Dataset entries:
■ ■ ■ ■ ■ ■ ■
-- ==== Sys2Proof/Machine/Time.lean ====
section
/-!
DEFINITION. Station time, the PTP instance, its servo and holdover (chapter 18).
-/

namespace Sys2Proof.Machine

def evPtpLock : Nat := 233
def evPtpHoldover : Nat := 234
def evPtpMaster : Nat := 235

def modTime (f : TimeSt → TimeSt) (s : Block) : Block := { s with time := f s.time }

/-! ### Station time (R674 to R680) -/

/-- ST(F) in whole ns. -/
def stAt (t : TimeSt) (f : Nat) : Int :=
  t.base / 2 ^ 32 + ((f : Int) - t.fB) * (2 ^ 40 + t.rate) / 2 ^ 42

/-- Station time now, as a 64-bit count. -/
def stNow (s : Block) : Nat := wrapN 64 (stAt s.time s.now)

/-- The tick boundary at or before now (R673). -/
def tickNow (s : Block) : Nat := s.now / 8 * 8

/-- FRC_LO_READ (R678). -/
def frcLoReadStep (s : Block) : Block :=
  modTime (fun t => { t with latchFrc := tickNow s % 2 ^ 64, latchSt := wrapN 64 (stAt t (tickNow s)) }) s

/-- A step of station time (R676). -/
def stepTime (base : Int) (f : Nat) (s : Block) : Block :=
  modTime (fun t => { t with
    base := base, fB := f, stepSeq := (t.stepSeq + 1) % 2 ^ 16, timeValid := true, everLocked := false }) s

/-- A rate change of this fabric cycle applies anew from the base that a SET_GO of the cycle has set (R680). -/
def rateAfterSet (s : Block) : Block :=
  match s.time.rateWas with
  | some (r, fc) =>
    if fabric fc = fabric s.now then
      modTime (fun t => { t with base := stAt { t with rate := r } fc * 2 ^ 32, fB := fc }) s
    else s
  | none => s

/-- SET_GO (R680). -/
def setGoStep (s : Block) : Block :=
  if s.time.state = .uncalibrated ∨ s.time.state = .slave then modTime (fun t => { t with setRef := true }) s
  else
    rateAfterSet (modTime (fun t => { t with setRef := false })
      (stepTime (((s.time.setHi.toNat * 2 ^ 32 + s.time.setLo.toNat : Nat) : Int) * 2 ^ 32) (tickNow s) s))

/-- RATE_CHANGE (R675): at F_c the base moves to ST(F_c) and the new rate applies. -/
def rateChangeStep (s : Block) : Block :=
  match s.time.rateNew with
  | none => s
  | some (r, fc) =>
    modTime (fun t => { t with base := stAt t fc * 2 ^ 32, fB := fc, rate := r, rateNew := none, rateWas := some (t.rate, fc) }) (atTime fc s)

/-! ### The instance -/

def ptpMode (s : Block) : Nat := parN s 0xE000
def ptpP2P (s : Block) : Bool := parN s 0xE001 = 1
def ptpPrimary (s : Block) : Nat := parN s 0xE004
def ptpBackup (s : Block) : Bool := parB s 0xE005

/-- 2^k seconds in 250 ps units. -/
def pow2Sec (k : Int) : Nat := if 0 ≤ k then sU * 2 ^ k.toNat else sU / 2 ^ (-k).toNat
def announceU (s : Block) : Nat := pow2Sec (sext 8 (parN s 0xE009))
/-- The announce receipt timeout. -/
def announceOutU (s : Block) : Nat := parN s 0xE00A * announceU s

/-- A write to any ptp parameter restarts the instance (R691). -/
def isPtpIdx (i : Nat) : Bool :=
  decide (0xE000 ≤ i ∧ i < 0xE010) || decide (0xE012 ≤ i ∧ i < 0xE016) || decide (0xE020 ≤ i ∧ i < 0xE022)

def ptpRestart (s : Block) : Block :=
  modTime (fun t => { t with
    state := if ptpMode s = 0 then .disabled else .initializing, activePort := ptpPrimary s, ptpLocked := false,
    holdAge := if t.holdover then min (2 ^ 32 - 1) ((s.now - t.holdFrom) / sU) else t.holdAge, holdover := false,
    rateNew := none, fI := r64 (fvOfInt t.rate 0), lockRun := 0, qual := 0, foreign := [], master := none,
    timeout := none, sync := none, lastSync := none, delayReq := none, pdelayReq := none, pdelay := none,
    pathKnown := false, primaryLost := false, txAt := [] }) s

/-- This clock enters MASTER (Table 18-3). -/
def ptpToMaster (s : Block) : Block :=
  if s.time.state = .master then s
  else raise evPtpMaster (modTime (fun t => { t with state := .master, master := none }) s)

/-- An instance in INITIALIZING goes on at its first event. -/
def ptpBegin (s : Block) : Block :=
  if s.time.state = .initializing then
    if ptpMode s = 3 then ptpToMaster s else modTime (fun t => { t with state := .listening }) s
  else s

/-- The instance handles messages: on, and the firmware runs (R668). -/
def ptpRuns (s : Block) : Bool := s.rst.phase = .up && ptpMode s ≠ 0 && s.time.state ≠ .disabled && !s.host.mpRestarting

/-! ### Holdover (R686) -/

def enterHoldover (t : Nat) (s : Block) : Block :=
  if s.time.holdover then modTime (fun x => { x with qual := 0 }) s
  else
    raise evPtpHoldover (modTime (fun x => { x with
      holdover := true, holdFrom := t, ptpLocked := false, rateNew := none, lockRun := 0, qual := 0 }) s)

def holdAge (s : Block) : Nat :=
  if s.time.holdover then min (2 ^ 32 - 1) ((s.now - s.time.holdFrom) / sU) else s.time.holdAge

/-! ### Masters (R681, R683, R686) -/

def foreignOf (s : Block) (p : Nat) : List PtpForeign := tget [] s.time.foreign p

/-- A foreign master whose Announce messages are valid: two in a row, the last within the receipt timeout. -/
def foreignOk (s : Block) (x : PtpForeign) : Bool := decide (2 ≤ x.count) && decide (s.now ≤ x.last + announceOutU s)

/-- The data set of an Announce message as the comparison of IEEE 1588 orders it. -/
def annKey (a : PtpAnn) : List Nat := [a.prio1, a.cls, a.acc, a.var, a.prio2, a.gm, a.steps, a.src, a.srcPort]
def ownKey (s : Block) : List Nat :=
  [parN s 0xE006, 248, 0xFE, Config.clockVar, parN s 0xE007, Config.clockId, 0, Config.clockId, 0]

def keyLt : List Nat → List Nat → Bool
  | a :: l, b :: m => decide (a < b) || (a = b && keyLt l m)
  | _, _ => false

/-- The best valid foreign master of a port. -/
def bestForeign (s : Block) (p : Nat) : Option PtpAnn :=
  ((foreignOf s p).filter (foreignOk s)).foldl (fun r x => match r with
    | some a => if keyLt (annKey x.ann) (annKey a) then some x.ann else some a
    | none => some x.ann) none

/-- BACKUP_OK. -/
def backupOk (s : Block) : Bool := ptpBackup s && (bestForeign s (1 - ptpPrimary s)).isSome

/-- The best master clock algorithm selects a master. -/
def selectMaster (a : PtpAnn) (s : Block) : Block :=
  let same := s.time.master = some (a.src, a.srcPort) ∧ s.time.gmId = a.gm
  let s :=
    if same then s
    else
      let s := if s.time.gmId ≠ a.gm ∧ s.time.gmId ≠ 0 then
          raise evPtpMaster (enterHoldover s.now (modTime (fun t => { t with masterChg := satInc 16 t.masterChg }) s))
        else s
      modTime (fun t => { t with
        state := .uncalibrated, qual := 0, sync := none, lastSync := none, delayReq := none, pathKnown := false }) s
  modTime (fun t => { t with
    master := some (a.src, a.srcPort), gmId := a.gm, utcValid := a.utcValid, utcOffset := a.utc, primaryLost := false }) s

/-- The foreign master that the best master clock algorithm selects on the active port (Table 18-1). -/
def ptpChoice (s : Block) : Option PtpAnn :=
  match ptpMode s, bestForeign s s.time.activePort with
  | 1, some a => if keyLt (annKey a) (ownKey s) then some a else none
  | 2, some a => some a
  | _, _ => none

/-- The state decision on the active port. A clock that takes its own identity over that of the master it had selects a
different grandmaster (R686). -/
def ptpDecide (s : Block) : Block :=
  match ptpChoice s with
  | some a => selectMaster a s
  | none =>
    if ptpMode s = 1 ∧ (bestForeign s s.time.activePort).isSome then
      ptpToMaster (if s.time.master.isSome then enterHoldover s.now s else s)
    else s

def ptpMovePort (p : Nat) (s : Block) : Block :=
  ptpDecide (modTime (fun t => { t with
    activePort := p, portSwitch := satInc 16 t.portSwitch, primaryLost := false, sync := none, lastSync := none, delayReq := none,
    pdelayReq := none, pdelay := none, pathKnown := false }) s)

/-- The active port loses its selected master (R683, R686); t is the instant from which holdover counts. -/
def loseMaster (p t : Nat) (s : Block) : Block :=
  if p ≠ s.time.activePort then s
  else
    let s := modTime (fun x => { x with
      foreign := tset [] x.foreign p ((tget [] x.foreign p).filter fun y => x.master ≠ some (y.ann.src, y.ann.srcPort)) }) s
    if p = ptpPrimary s ∧ ptpBackup s ∧ (bestForeign s (1 - p)).isSome then ptpMovePort (1 - p) s
    else
      let had := s.time.master.isSome
      let lost := s.time.primaryLost || p = ptpPrimary s
      let s := modTime (fun x => { x with master := none, sync := none, lastSync := none, primaryLost := lost }) s
      match ptpChoice s with
      | some a => selectMaster a s
      | none =>
        let s := if had then enterHoldover t s else s
        if ptpMode s = 1 then ptpToMaster s
        else if had then modTime (fun x => { x with state := .listening }) s
        else s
■ ■ ■ ■ ■ ■ ■
PROBLEM REQUIREMENTS: Which of the lines above carry the string "PtpForeign"? Pick them out and copy them.

EXERCISE RESPONSE:
def foreignOf (s : Block) (p : Nat) : List PtpForeign := tget [] s.time.foreign p
def foreignOk (s : Block) (x : PtpForeign) : Bool := decide (2 ≤ x.count) && decide (s.now ≤ x.last + announceOutU s)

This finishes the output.